29 : On Conceptual Practice: Conversation with Rob Hutchison
We discuss the value and challenges of conceptual architectural practice with Seattle based architect Rob Hutchison. Discussion topics include: death and memory, memory versus intuition, dedication, client relations and the emotional engines of design.
Timestamp Outline
1:46 Memory Houses: Nine Allegorical Works of Architecture show at 4Culture
11:11 “Memory is integral to me being an architect, to the creative process. The memories that I have reside in everything that I design. Sometimes I know what they are, and sometimes there are things that I will never know.”
12:02 Columbarium (House for Remains) and Memory House for a Widow
13:30 Mosque of Córdoba, railway roundhouse
14:40 Typology vs program
18:30 Photographers Bernd and Hilla Becher and the quirks of typology: like people
19:40 Precise drawing vs the fuzziness of memory
28:44 Aesthetic connection between the models and his mother's’ collection boxes..
29:09 “I think there’s a danger to always having attention to what we do. And this relates to intuition. I think it’s so important to just do things and let our intuition lead us somewhere.”

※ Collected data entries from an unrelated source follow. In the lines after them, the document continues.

-- ==== Sys2Proof/Machine/RegTable.lean ====
section
/-! DEFINITION. The register tables of the pages: every field with its copies, access code, reset value and staging (the tables of the chapters' page sections). -/

namespace Sys2Proof.Machine

/-- A plain row of a register table. -/
def row (f : Field) (n : Nat) (a : Access) (r : Nat) : FieldRow := ⟨f, n, a, r, false, false⟩
/-- A row whose field is staged (R480). -/
def rowStaged (f : Field) (n : Nat) (a : Access) (r : Nat) : FieldRow := ⟨f, n, a, r, true, false⟩
/-- A row whose field is writable only while its unit is idle. -/
def rowIdle (f : Field) (n : Nat) (a : Access) (r : Nat) : FieldRow := ⟨f, n, a, r, false, true⟩

/-- The register table of the TIME page. -/
def rowsTIME : List FieldRow := [
  row TIME.TIME_CTRL_SRC 1 .rw 0,
  rowStaged TIME.TIME_CTRL_BELT_SEL 1 .rw 0,
  row TIME.TIME_CTRL_SET 1 .w1s 0,
  row TIME.TIME_STS_LOCKED 1 .ro 0,
  row TIME.TIME_STS_HOLDOVER 1 .ro 0,
  row TIME.TIME_STS_SLEW_ACTIVE 1 .ro 0,
  row TIME.TIME_STS_SET_REFUSED 1 .w1c 0,
  row TIME.TIME_STS_DEGRADED 1 .ro 0,
  row TIME.TIME_LO 1 .ro 0,
  row TIME.TIME_HI 1 .ro 0,
  row TIME.RATE_ADJ 1 .rw 0,
  row TIME.SLEW_REQ 1 .rw 0,
  row TIME.SET_LO 1 .rw 0,
  row TIME.SET_HI 1 .rw 0,
  row TIME.BELT_LO 1 .ro 0,
  row TIME.BELT_HI 1 .ro 0,
  rowStaged TIME.BELT_CFG_BELT0_CH 1 .rw 12,
  rowStaged TIME.BELT_CFG_BELT1_CH 1 .rw 13,
  row TIME.BELT_TOL 1 .rw 128,
  row TIME.BELT_DIFF 1 .ro 0,
  rowStaged TIME.BELT_NUM0 1 .rw 0,
  rowStaged TIME.BELT_DEN0 1 .rw 0,
  rowStaged TIME.BELT_NUM1 1 .rw 0,
  rowStaged TIME.BELT_DEN1 1 .rw 0,
  row TIME.TOF_BELT_LO 1 .rw 0,
  row TIME.TOF_BELT_HI 1 .rw 0,
  row TIME.TOF_CTRL_MASK 1 .rw 0,
  row TIME.TOF_CTRL_GO 1 .w1s 0,
  row TIME.TOF_CTRL_BUSY 1 .ro 0,
  row TIME.TOF_STS_GO_REFUSED 1 .w1c 0,
  row TIME.TOF_TIME_LO 1 .ro 0,
  row TIME.TOF_TIME_HI 1 .ro 0,
  row TIME.SURF_LO 8 .ro 0,
  row TIME.SURF_HI 8 .ro 0,
  rowStaged TIME.SURF_PER_REV 8 .rw 0,
  rowStaged TIME.COUNTS_PER_REV 8 .rw 0,
  rowStaged TIME.D_EXPO 8 .rw 0,
  rowStaged TIME.N_NIP 8 .rw 0,
  row TIME.RHO 8 .ro 1073741824,
  row TIME.SURF_TOF_LO 8 .ro 0,
  row TIME.SURF_TOF_HI 8 .ro 0,
  rowStaged TIME.SURF_CFG_ENC_CH 8 .rw 0,
  rowStaged TIME.SURF_CFG_STALE_LIM 8 .rw 10000,
  rowStaged TIME.SURF_CFG_EN 8 .rw 0,
  row TIME.SURF_STS_STALE 8 .w1c 0,
  row TIME.SURF_STS_REVERSE 8 .w1c 0,
  row TIME.SURF_STS_TOF_LATE 8 .w1c 0,
  row TIME.SURF_STS_TOF_EARLY 8 .w1c 0,
  row TIME.SURF_STS_VALID 8 .ro 0]

/-- The register table of the HEADRACE page. -/
def rowsHEADRACE : List FieldRow := [
  row HEADRACE.HR_CTRL_ADMIT_EN 1 .rw 0,
  row HEADRACE.HR_CTRL_FORECAST_EN 1 .rw 0,
  row HEADRACE.HR_CTRL_HOLD 1 .rw 0,
  row HEADRACE.HR_CTRL_LOCK 1 .w1s 0,
  row HEADRACE.HR_STS_RUN_GRADE 1 .ro 7,
  row HEADRACE.HR_STS_RUN_VALID 1 .ro 0,
  row HEADRACE.HR_STS_PEND_GRADE 1 .ro 0,
  row HEADRACE.HR_STS_PEND_VALID 1 .ro 0,
  row HEADRACE.HR_STS_FC_GRADE 1 .ro 0,
  row HEADRACE.HR_STS_STARVE 1 .ro 0,
  row HEADRACE.HR_STS_STACK_OK 1 .ro 15,
  row HEADRACE.HR_STS_STORE_FAILED 1 .ro 0,
  row HEADRACE.HR_STS_IDLE 1 .ro 1,
  row HEADRACE.GRADE_CEIL 1 .rw 0,
  row HEADRACE.GAP_MM 1 .rw 50,
  row HEADRACE.REPRINT_DEF 1 .rw 3,
  row HEADRACE.STEPUP_HOLD 1 .rw 5000,
  row HEADRACE.GT_BANK_ACTIVE 1 .ro 0,
  row HEADRACE.GT_BANK_SWITCH 1 .w1s 0,
  row HEADRACE.GT_BANK_SWITCH_PEND 1 .ro 0,
  row HEADRACE.CMDQ_FREE 1 .ro 256,
  row HEADRACE.SUBMIT 1 .wo 0,
  row HEADRACE.PLANE_READY_INDEX 1 .wo 0,
  row HEADRACE.PLANE_READY_STATION 1 .wo 0,
  row HEADRACE.WITHDRAW 1 .wo 0,
  row HEADRACE.QUERY_IDX 1 .rw 0,
  row HEADRACE.QUERY_STS_STATE 1 .ro 15,
  row HEADRACE.QUERY_STS_ATTEMPT 1 .ro 0,
  row HEADRACE.QUERY_STS_PLANES 1 .ro 0,
  row HEADRACE.QUERY_STS_REASON 1 .ro 0,
  row HEADRACE.QUERY_STS_CTX 1 .ro 0,
  row HEADRACE.INGEST_RATE 1 .ro 0,
  row HEADRACE.EXP_RATIO 1 .ro 1024,
  row HEADRACE.FC_MARGIN 1 .ro 2147483647,
  row HEADRACE.SLOT_SKIP 1 .ro 0,
  row HEADRACE.CMDQ_DROP 1 .ro 0,
  row HEADRACE.PIN_BYTES_LO 1 .ro 0,
  row HEADRACE.PIN_BYTES_HI 1 .ro 0,
  row HEADRACE.PAGES_LIVE 1 .ro 0,
  row HEADRACE.SHEETS_INFLIGHT 1 .ro 0,
  row HEADRACE.PART_BASE 16 .rwl 0,
  row HEADRACE.PART_LIMIT 16 .rwl 0,
  row HEADRACE.RING_BASE 16 .rw 0,
  row HEADRACE.RING_CFG_LOG2SIZE 16 .rw 6,
  row HEADRACE.RING_CFG_EN 16 .rw 0,
  row HEADRACE.RING_HEAD 16 .ro 0,
  row HEADRACE.RING_TAIL 16 .rw 0,
  row HEADRACE.RING_LOST 16 .ro 0]

/-- The register table of the CODEC_ENC page. -/
def rowsCODEC_ENC : List FieldRow := [
  row CODEC_ENC.ENC_CTRL_ENC_EN 1 .rw 15,
  row CODEC_ENC.ENC_STS_BUSY 1 .ro 0,
  row CODEC_ENC.ENC_STS_FAULTED 1 .ro 0,
  row CODEC_ENC.JOB_SUBMIT 1 .wo 0,
  row CODEC_ENC.JOBQ_FREE 1 .ro 64,
  row CODEC_ENC.JOBQ_DROP 1 .ro 0,
  row CODEC_ENC.JOBS_DONE 1 .ro 0,
  row CODEC_ENC.NOSHRINK_TOTAL 1 .ro 0,
  row CODEC_ENC.LAST_ERR_JOB 1 .ro 0,
  row CODEC_ENC.LAST_ERR_ERR 1 .ro 0]

/-- The register table of the DECODE page. -/
def rowsDECODE : List FieldRow := [
  row DECODE.DEC_STS_BUSY 1 .ro 0,
  row DECODE.DEC_STS_RETRY 1 .ro 0,
  row DECODE.BILLETS_LO 1 .ro 0,
  row DECODE.BILLETS_HI 1 .ro 0,
  row DECODE.REFETCH 1 .ro 0,
  row DECODE.REFETCH_OK 1 .ro 0,
  row DECODE.SPOIL_CNT 1 .ro 0,
  row DECODE.LAST_FAIL_DESC_DESC 1 .ro 0,
  row DECODE.LAST_FAIL_DESC_CAUSE 1 .ro 0,
  row DECODE.LAST_FAIL_DESC_SECOND 1 .ro 0,
  row DECODE.LAST_FAIL_BILLET 1 .ro 0,
  row DECODE.LAST_FAIL_POS_ROW 1 .ro 0,
  row DECODE.LAST_FAIL_POS_COL 1 .ro 0,
  row DECODE.DEC_RATE 1 .ro 0]

/-- The register table of the PIPE page. -/
def rowsPIPE : List FieldRow := [
  rowStaged PIPE.PIPE_CTRL_OUTSIDE_LEVEL 1 .rw 0,
  row PIPE.PIPE_STS_PREFILL 1 .ro 0,
  row PIPE.PIPE_STS_RENDER 1 .ro 0,
  row PIPE.PIPE_STS_IDLE 1 .ro 1,
  row PIPE.PIPE_STS_WBANK_CUR 1 .ro 0,
  row PIPE.PIPE_STS_SBANK_CUR 1 .ro 0,
  row PIPE.CUR_DESC 1 .ro 0,
  row PIPE.CUR_LINE_LINE 1 .ro 0,
  row PIPE.CUR_LINE_VALID 1 .ro 0,
  row PIPE.LINES_LO 1 .ro 0,
  row PIPE.LINES_HI 1 .ro 0,
  row PIPE.LATE_CNT 1 .ro 0,
  row PIPE.ECC_CORR 1 .ro 0,
  row PIPE.SLACK_MIN 1 .ro 65535,
  row PIPE.REQ_LEVEL 1 .ro 0]

/-- The register table of the WARP page. -/
def rowsWARP : List FieldRow := [
  row WARP.WBANK_ACTIVE 1 .ro 0,
  row WARP.WBANK_SWITCH 1 .w1s 0,
  row WARP.WBANK_CANCEL 1 .w1s 0,
  row WARP.WBANK_VALIDATING 1 .ro 0,
  row WARP.WBANK_ARMED 1 .ro 0,
  row WARP.WBANK_BUSY 1 .w1c 0,
  row WARP.WBANK_IN_USE 1 .ro 1,
  row WARP.WREJECT_CHECK 1 .ro 0,
  row WARP.WREJECT_INDEX 1 .ro 0,
  row WARP.WMAP_INFO_ROWS 1 .ro 1,
  row WARP.WMAP_INFO_PITCH_LOG2 1 .ro 16,
  row WARP.WDY_RANGE_DY_MIN 1 .ro 0,
  row WARP.WDY_RANGE_DY_MAX 1 .ro 0,
  row WARP.WREFUSED 1 .ro 0]

/-- The register table of the SCREEN page. -/
def rowsSCREEN : List FieldRow := [
  row SCREEN.SBANK_ACTIVE 1 .ro 0,
  row SCREEN.SBANK_SWITCH 1 .w1s 0,
  row SCREEN.SBANK_CANCEL 1 .w1s 0,
  row SCREEN.SBANK_VALIDATING 1 .ro 0,
  row SCREEN.SBANK_ARMED 1 .ro 0,
  row SCREEN.SBANK_BUSY 1 .w1c 0,
  row SCREEN.SBANK_IN_USE 1 .ro 1,
  row SCREEN.SREJECT_CHECK 1 .ro 0,
  row SCREEN.SREJECT_SET 1 .ro 0,
  row SCREEN.SREJECT_INDEX 1 .ro 0,
  row SCREEN.SREFUSED 1 .ro 0,
  row SCREEN.SETS_USED 1 .ro 0,
  row SCREEN.EDGE_PIX 1 .ro 0]

/-- The register table of the SWATH page. -/
def rowsSWATH : List FieldRow := [
  row SWATH.SW_CTRL_EN 1 .rw 0,
  rowStaged SWATH.SW_CTRL_FORCE_SINGLE 1 .rw 0,
  row SWATH.SW_STS_MODE 1 .ro 0,
  row SWATH.SW_STS_EXPOSING 1 .ro 0,
  row SWATH.SW_STS_FACET 1 .ro 0,
  row SWATH.SW_STS_FACET_VALID 1 .ro 0,
  row SWATH.SW_STS_INDEX_OK 1 .ro 0,
  rowStaged SWATH.LINK_GUARD 1 .rw 800,
  rowStaged SWATH.RET_HOLD 1 .rw 16,
  row SWATH.MAX16 1 .ro 398,
  row SWATH.LAST_N 1 .ro 0,
  row SWATH.LAST_PLAN_K 1 .ro 0,
  row SWATH.LAST_PLAN_LINES 1 .ro 0,
  row SWATH.LAST_PLAN_PHI 1 .ro 0,
  row SWATH.LAST_PLAN_DEV 1 .ro 0,
  row SWATH.FACET_SEQ 1 .ro 0,
  row SWATH.SINGLE_FACETS 1 .ro 0,
  row SWATH.FALLBACK_CNT 1 .ro 0,
  row SWATH.SPOIL_CNT 1 .ro 0,
  row SWATH.DEV_CNT 1 .ro 0,
  row SWATH.INDEX_MISS 1 .ro 0,
  row SWATH.REV_PERIOD 1 .ro 0,
  row SWATH.SCAN_DUR 10 .ro 0]

/-- The register table of the SCANCLK page. -/
def rowsSCANCLK : List FieldRow := [
  row SCANCLK.SC_CTRL_EN 1 .rw 0,
  rowStaged SCANCLK.SC_CTRL_SOS_EDGE 1 .rw 0,
  rowStaged SCANCLK.SC_CTRL_EOS_EDGE 1 .rw 0,
  row SCANCLK.SC_STS_PLL_LOCK 1 .ro 0,
  row SCANCLK.SC_STS_RUNNING 1 .ro 0,
  row SCANCLK.SC_STS_LOCKED 1 .ro 0,
  row SCANCLK.SC_STS_WORD_BAD 1 .ro 0,
  row SCANCLK.SC_STS_PEND 1 .ro 0,
  row SCANCLK.SC_STS_FLYWHEEL 1 .ro 0,
  row SCANCLK.DIV_ACT0 1 .ro 0,
  row SCANCLK.DIV_ACT1 1 .ro 0,
  row SCANCLK.DIV_PEND0 1 .ro 0,
  row SCANCLK.DIV_PEND1 1 .ro 0,
  rowStaged SCANCLK.BD_WIN 1 .rw 500,
  row SCANCLK.SOS_TIME_LO 1 .ro 0,
  row SCANCLK.SOS_TIME_HI 1 .ro 0,
  row SCANCLK.EOS_TIME_LO 1 .ro 0,
  row SCANCLK.EOS_TIME_HI 1 .ro 0,
  row SCANCLK.RESID 1 .ro 0,
  row SCANCLK.CORR_STEPS 1 .ro 0,
  row SCANCLK.CORR_LATE_FLAG 1 .ro 0,
  row SCANCLK.PHASE_ERR 1 .ro 0,
  row SCANCLK.BD_MISS 1 .ro 0,
  row SCANCLK.BD_SPUR 1 .ro 0,
  row SCANCLK.EOS_MISS 1 .ro 0,
  row SCANCLK.CORR_LATE 1 .ro 0,
  rowStaged SCANCLK.FT_PHASE 10 .rw 0,
  rowStaged SCANCLK.FT_MAG 10 .rw 0,
  row SCANCLK.FT_ACT_PHASE 10 .ro 0,
  row SCANCLK.FT_ACT_MAG 10 .ro 0]

/-- The register table of the CLOCK page. -/
def rowsCLOCK : List FieldRow := [
  row CLOCK.CLK_STS_SYSPLL_LOCK 1 .ro 0,
  row CLOCK.CLK_STS_COREPLL_LOCK 1 .ro 0,
  row CLOCK.CLK_STS_SERDESPLL_LOCK 1 .ro 0,
  row CLOCK.CLK_STS_MON_OK 1 .ro 0,
  rowStaged CLOCK.ORIGIN_LO 1 .rw 0,
  rowStaged CLOCK.ORIGIN_HI 1 .rw 0,
  row CLOCK.PHASE_WARN 1 .rw 1048576,
  row CLOCK.PHASE_FAIL 1 .rw 5242880,
  row CLOCK.PHASE_STN 1 .w1c 0,
  rowStaged CLOCK.POLY_OFS 8 .rw 0]

/-- The register table of the EMIT page. -/
def rowsEMIT : List FieldRow := [
  row EMIT.EM_CTRL_CAL_EN 1 .rw 0,
  row EMIT.EM_CTRL_DEAD_CLR 1 .w1s 0,
  row EMIT.EBANK_ACTIVE 1 .ro 0,
  row EMIT.EBANK_SWITCH 1 .w1s 0,
  row EMIT.EBANK_CANCEL 1 .w1s 0,
  row EMIT.EBANK_VALIDATING 1 .ro 0,
  row EMIT.EBANK_DOWNLOADING 1 .ro 0,
  row EMIT.EBANK_ARMED 1 .ro 0,
  row EMIT.EBANK_BUSY 1 .w1c 0,
  row EMIT.EBANK_IN_USE 1 .ro 1,
  row EMIT.EBANK_HEAD_BANK 1 .ro 0,
  row EMIT.EREJECT_CHECK 1 .ro 0,
  row EMIT.EREJECT_INDEX 1 .ro 0,
  row EMIT.EREFUSED 1 .ro 0,
  row EMIT.CEIL_UW 1 .rwp 0,
  row EMIT.HEALTH_STS_CEIL_VIOL 1 .ro 0,
  row EMIT.HEALTH_STS_MEAS_OVER 1 .w1c 0,
  row EMIT.HEALTH_STS_BD_ALT_USED 1 .ro 0,
  row EMIT.HEALTH_STS_EXP_LOST 1 .w1c 0,
  row EMIT.DEAD_LO 1 .ro 0,
  row EMIT.DEAD_HI 1 .ro 0,
  row EMIT.DEGR_LO 1 .ro 0,
  row EMIT.DEGR_HI 1 .ro 0,
  rowStaged EMIT.KILL_LO 1 .rw 0,
  rowStaged EMIT.KILL_HI 1 .rw 0,
  row EMIT.TAKEOVER_CNT 1 .ro 0,
  row EMIT.LOST_CNT 1 .ro 0,
  row EMIT.CAL_IDX 1 .rw 0,
  row EMIT.CAL_DATA_P_MEAS 1 .ro 0,
  row EMIT.CAL_DATA_P_EXP 1 .ro 0,
  row EMIT.CAL_SWEEPS 1 .ro 0,
  row EMIT.HEAD_CRC 1 .ro 0]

30:40 Winery (House for Winemaking) and Telescope House
34:24 Memory vs intuition
37:12 What is your emotional engine for design?
38:16 Chesapeake Bay lighthouses, Borromini's San Carino
39:08 Architects as problem-solvers or as space-makers?
46:26 On clients vs conceptual practice: “By allowing them to be in two different realms, it allows clarity for them to work. Maybe, I’m worried that if I start trying to merge the two, they will become saturated and I will lose the clarity of them...They do support each other.”
49:51 Teaching as a third realm
51:47 Conversation with Javier Sánchez
56:52 “I’m happiest when I’m able to push in as many directions as I can, what architecture means to me.”